In 1823, the old gas lamp Gormless was also placed in the centre.

When the merestone was first laid, it was required to be ‘level with the pavement in such mannier as that it shall not be an annoyance to horses of carriages passing along the same street.’ It marked the centre of a circle three quarters of a mile in radius which marked the extent of the town at the time.

Eventually, this came to be known as the ‘police circle’ – the zone of police responsibility.

The 1819 Act was never fully implemented, but the stone was put in place.

It was not until another Improvement Act in 1846 that the commissioners took over the responsibility for paving, lighting, cleansing, regulating and improving the town and for better supplying the inhabitants with gas and water ‘within the police circle’.
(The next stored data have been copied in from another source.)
-- ==== Sys2Proof/Machine/Programs.lean ====
section
/-! DEFINITION. Control stores (R29, R146) and program images: their layout (R142–R145) and verification (R147). -/

namespace Sys2Proof.Machine

/-- Writes to the control store, the image registers and VERIFY take effect (R146). -/
def Dev.csOpen (d : Dev) (c : Nat) : Bool :=
  d.fn (engPage c) == 0 && d.get (engPage c) F.ENG_IMG_STAT_BUSY == 0

/-- VALID clears, and with it the tag (R146, R158). -/
def Dev.imgInvalidate (d : Dev) (c : Nat) : Dev :=
  ((d.set (engPage c) F.ENG_IMG_STAT_VALID 0).setWord (engPage c) 0x0408 0).setWord (engPage c) 0x040C 0

/-- The place of a microword. -/
def csKey (c a : Nat) : Nat := 16384 * c + a % 16384

/-- A write of word 0–4 of a microword is held (R29); it clears VALID (R146). -/
def Dev.csHold (d : Dev) (c a k : Nat) (v : Word) : Dev :=
  ({ d with cs := { d.cs with held := d.cs.held.wr none (8 * csKey c a + k) (some v) } }).imgInvalidate c

/-- A write of word 5 commits the held words, and the stored ones where none is held (R29). -/
def Dev.csCommit (d : Dev) (c a : Nat) (v : Word) : Dev :=
  let key := csKey c a
  let old : Nat := (Map.rd 0 d.cs.words key).toNat
  let word (k : Nat) : Nat := match Map.rd none d.cs.held (8 * key + k) with
    | some w => w.toNat
    | none => bits old (32 * k) 32
  let w : BitVec 192 := BitVec.ofNat 192 (((List.range 5).map fun k => word k * 2 ^ (32 * k)).sum + v.toNat * 2 ^ 160)
  ({ d with cs := { d.cs with
      words := d.cs.words.wr 0 key w
      held := d.cs.held.dropRange (8 * key) (8 * key + 8)
      bad := d.cs.bad.wr false key false } } : Dev).imgInvalidate c

/-- A read of word `k` of a microword: word 0 latches the whole of it (R29); words 1–5 with no latch read as stored. -/
def Dev.csRead (d : Dev) (c a k : Nat) : Word × Dev :=
  let key := csKey c a
  let live : BitVec 192 := Map.rd 0 d.cs.words key
  if k = 0 then
    (live.extractLsb' 0 32, { d with cs := { d.cs with latch := d.cs.latch.wr none key (some live) } })
  else if k > 5 then (0, d)
  else (((Map.rd none d.cs.latch key).getD live).extractLsb' (32 * k) 32, d)

/-! The image -/

/-- Bytes of an array of registers that hold them least significant byte first (R158). -/
def Dev.regBytes (d : Dev) (p off n : Nat) : List Byte :=
  ((List.range n).map fun k => leBytes 4 (d.word p (off + 4 * k)).toNat).flatten

/-- One section of an image (R144): TYPE, BASE, COUNT, OFFSET, CRC. -/
structure Section where
  typ : Nat
  base : Nat
  count : Nat
  offset : Nat
  crc : Nat
  deriving DecidableEq, Repr

/-- The section table of an image (R144). -/
def sectionsOf (h : List Byte) (n : Nat) : List Section :=
  (List.range n).map fun i =>
    let o := 64 + 16 * i
    ⟨beAt h o 1, beAt h (o + 2) 2, beAt h (o + 4) 4, beAt h (o + 8) 4, beAt h (o + 12) 4⟩

/-- Types, places, order and payload offsets of sections follow R144; answers the end of the last payload. -/
def sectionsEnd : List Section → Nat → Nat → Option Nat
  | [], off, _ => some off
  | s :: r, off, low =>
    if s.typ = 1 ∧ s.count ≥ 1 ∧ s.base + s.count ≤ 16384 ∧ s.base ≥ low ∧ s.offset = off then
      sectionsEnd r (off + 24 * s.count) (s.base + s.count)
    else none

/-- An address lies within a section. -/
def inSections (l : List Section) (a : Nat) : Bool := l.any fun s => decide (s.base ≤ a) && decide (a < s.base + s.count)

/-- The payload a section has in the control store (R144). -/
def Dev.payload (d : Dev) (c : Nat) (s : Section) : List Byte :=
  ((List.range s.count).map fun k => beBytes 24 (d.csWord c (s.base + k)).toNat).flatten

/-- The checks of R147 in order; answers 0 or the code of the first that fails. -/
def Dev.imgCode (d : Dev) (tr : Trust) (c : Nat) : Nat :=
  let p := engPage c
  let h := d.regBytes p 0x0500 80
  let s := d.regBytes p 0x0700 64
  let ns := beAt h 0x0C 2
  let flags := beAt h 0x0E 2
  let secs := sectionsOf h ns
  let flam := d.flam (c / 32)
  if beAt h 0 4 ≠ 0x5459494D ∨ beAt h 4 1 ≠ 1 ∨ beAt h 6 2 ≠ 64 ∨ beAt h 0x30 16 ≠ 0 ∨ flags / 4 ≠ 0 then 1
  else if beAt h 8 2 ≠ 0x2560 ∨ beAt h 0x0A 2 > 0x4201 then 2
  else if beAt h 0x19 1 ≠ 1 then 3
  else if ns < 1 ∨ ns > 16 then 4
  else match sectionsEnd secs (64 + 16 * ns) 0 with
    | none => 4
    | some e =>
      if beAt h 0x1C 4 ≠ e + 256 then 4
      else if !inSections secs (beAt h 0x10 2) || !inSections secs (beAt h 0x12 2) || beAt h 0x14 2 % 16 ≠ 0 || decide (beAt h 0x14 2 > 0x3FA0) then 5
      else if (bit flags 0 && !flam) || (bit flags 1 && flam) then 6
      else if secs.any fun x => crc32 (d.payload c x) ≠ x.crc then 7
      else if sha384 (slice h 0 (64 + 16 * ns) ++ (secs.map (d.payload c)).flatten) ≠ slice s 8 48 then 8
      else
        let alg := beAt s 4 1
        let slot := beAt s 5 1
        let keyHash := ((List.range 12).map fun k => leBytes 4 (Map.rd 0 tr.keyHash (16 * slot + k)).toNat).flatten
        if alg > 1 ∨ (alg = 0 ∧ tr.sigReq) then 9
        else if alg = 0 then 0
        else if slot > 3 ∨ !bit tr.keyEn slot ∨ sha384 (slice s 0x38 96) ≠ keyHash then 10
        else if !ecdsaOk (beAt s 8 48) (beAt s 0x38 48) (beAt s 0x68 48) (beAt s 0x98 48) (beAt s 0xC8 48) then 11
        else 0

/-- Every address that no section covers takes the microword whose only non-zero field is SEQ = ABORT (R147). -/
def Dev.fillAbort (d : Dev) (c : Nat) (secs : List Section) : Dev :=
  let lo := 16384 * c
  let old : Map (BitVec 192) := d.cs.words
  let mine : Map (BitVec 192) := (List.range 16384).filterMap fun a =>
    let w : BitVec 192 := if inSections secs a then d.csWord c a else BitVec.ofNat 192 (0xC0 * 2 ^ 160)
    if w = 0 then none else some (lo + a, w)
  let below := List.filter (fun (e : Nat × BitVec 192) => decide (e.1 < lo)) old
  let above := List.filter (fun (e : Nat × BitVec 192) => decide (lo + 16384 ≤ e.1)) old
  let bad := d.cs.bad.filter fun e => decide (e.1 / 16384 ≠ c) || inSections secs (e.1 % 16384)
  { d with cs := { d.cs with words := below ++ mine ++ above, bad := bad } }

/-- A section holds a microword that is known to be uncorrectable (R117). -/
def Dev.csKnownBad (d : Dev) (c : Nat) : Bool :=
  let h := d.regBytes (engPage c) 0x0500 80
  d.cs.bad.any fun e => e.1 / 16384 == c && inSections (sectionsOf h (beAt h 0x0C 2)) (e.1 % 16384)

/-- VERIFY starts under the conditions of R146 (R147). -/
def Dev.startVerify (d : Dev) (c : Nat) : Dev := (d.imgInvalidate c).set (engPage c) F.ENG_IMG_STAT_BUSY 1

/-- Verification ends (R147); `ecc` is the worst the reads of the control store met, and a microword known to be bad is met again. -/
def Dev.verifyDone (d : Dev) (tr : Trust) (c : Nat) (ecc : Ecc) : Dev :=
  let p := engPage c
  if d.get p F.ENG_IMG_STAT_BUSY = 0 then d
  else
    let ecc := if d.csKnownBad c then Ecc.bad else ecc
    let code := if ecc = .bad then 12 else d.imgCode tr c
    let d := match ecc with
      | .clean => d
      | .corrected => d.csCorrected c 1
      | .bad => d.eccCount 3 (c / 32) .bad
    let d := (d.set p F.ENG_IMG_STAT_BUSY 0).set p F.ENG_IMG_STAT_CODE code
    let d :=
      if code = 0 then
        let h := d.regBytes p 0x0500 80
        let tag := beAt (d.regBytes p 0x0700 64) 8 8
        let d := d.fillAbort c (sectionsOf h (beAt h 0x0C 2))
        let d := d.setWord p 0x0410 (BitVec.ofNat 32 (beAt h 0x10 2 + beAt h 0x12 2 * 2 ^ 16))
        let d := d.set p F.ENG_IMG_TRAP_BASE (beAt h 0x14 2)
        let d := (d.setWord p 0x0408 (BitVec.ofNat 32 tag)).setWord p 0x040C (BitVec.ofNat 32 (tag / 2 ^ 32))
        d.set p F.ENG_IMG_STAT_VALID 1
      else (d.err p 0x23 code).int p 6
    d.int p 5

end Sys2Proof.Machine
end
The commissioners bought the private Burnley Water Company and Burnley Gas Company and also built Burnley Cemetery It is not certain when the merestone disappeared, the most likely time was when the tram lines were laid in 1881.

Other major datelines for Burnley were the arrival of electricity in 1893 and the electrification of the trams in 1901.

But the days of trams were numbered. Motor buses were introduced in 1924 and 11 years later, the era of the trams came to an end.

The Palace Theatre was built in 1907 and Burton’s building replaced the Bull in 1933.

The Swan Inn, which still stands today, was originally a farm and is the oldest surviving building in the town centre.

The Bull, too, was also a farm two centuries and more ago, with a brewhouse, but in the early 1800s owner, the Rev John Hargreaves had it rebuilt into the biggest hotel in Burnley, with an array of bedrooms, bars, a dining room and meeting rooms.

It played an important role in the history of the town — coaches ran their services from here and it also provided facilities for meetings of the town’s Improvement Commission.

n To mark the 150th anniversary of Burnley’s Charter of Incorporation of 1861, Burnley Civic Trust installed a commemorative merestone in the pavement in St James’s Street, close to Fleet Walk.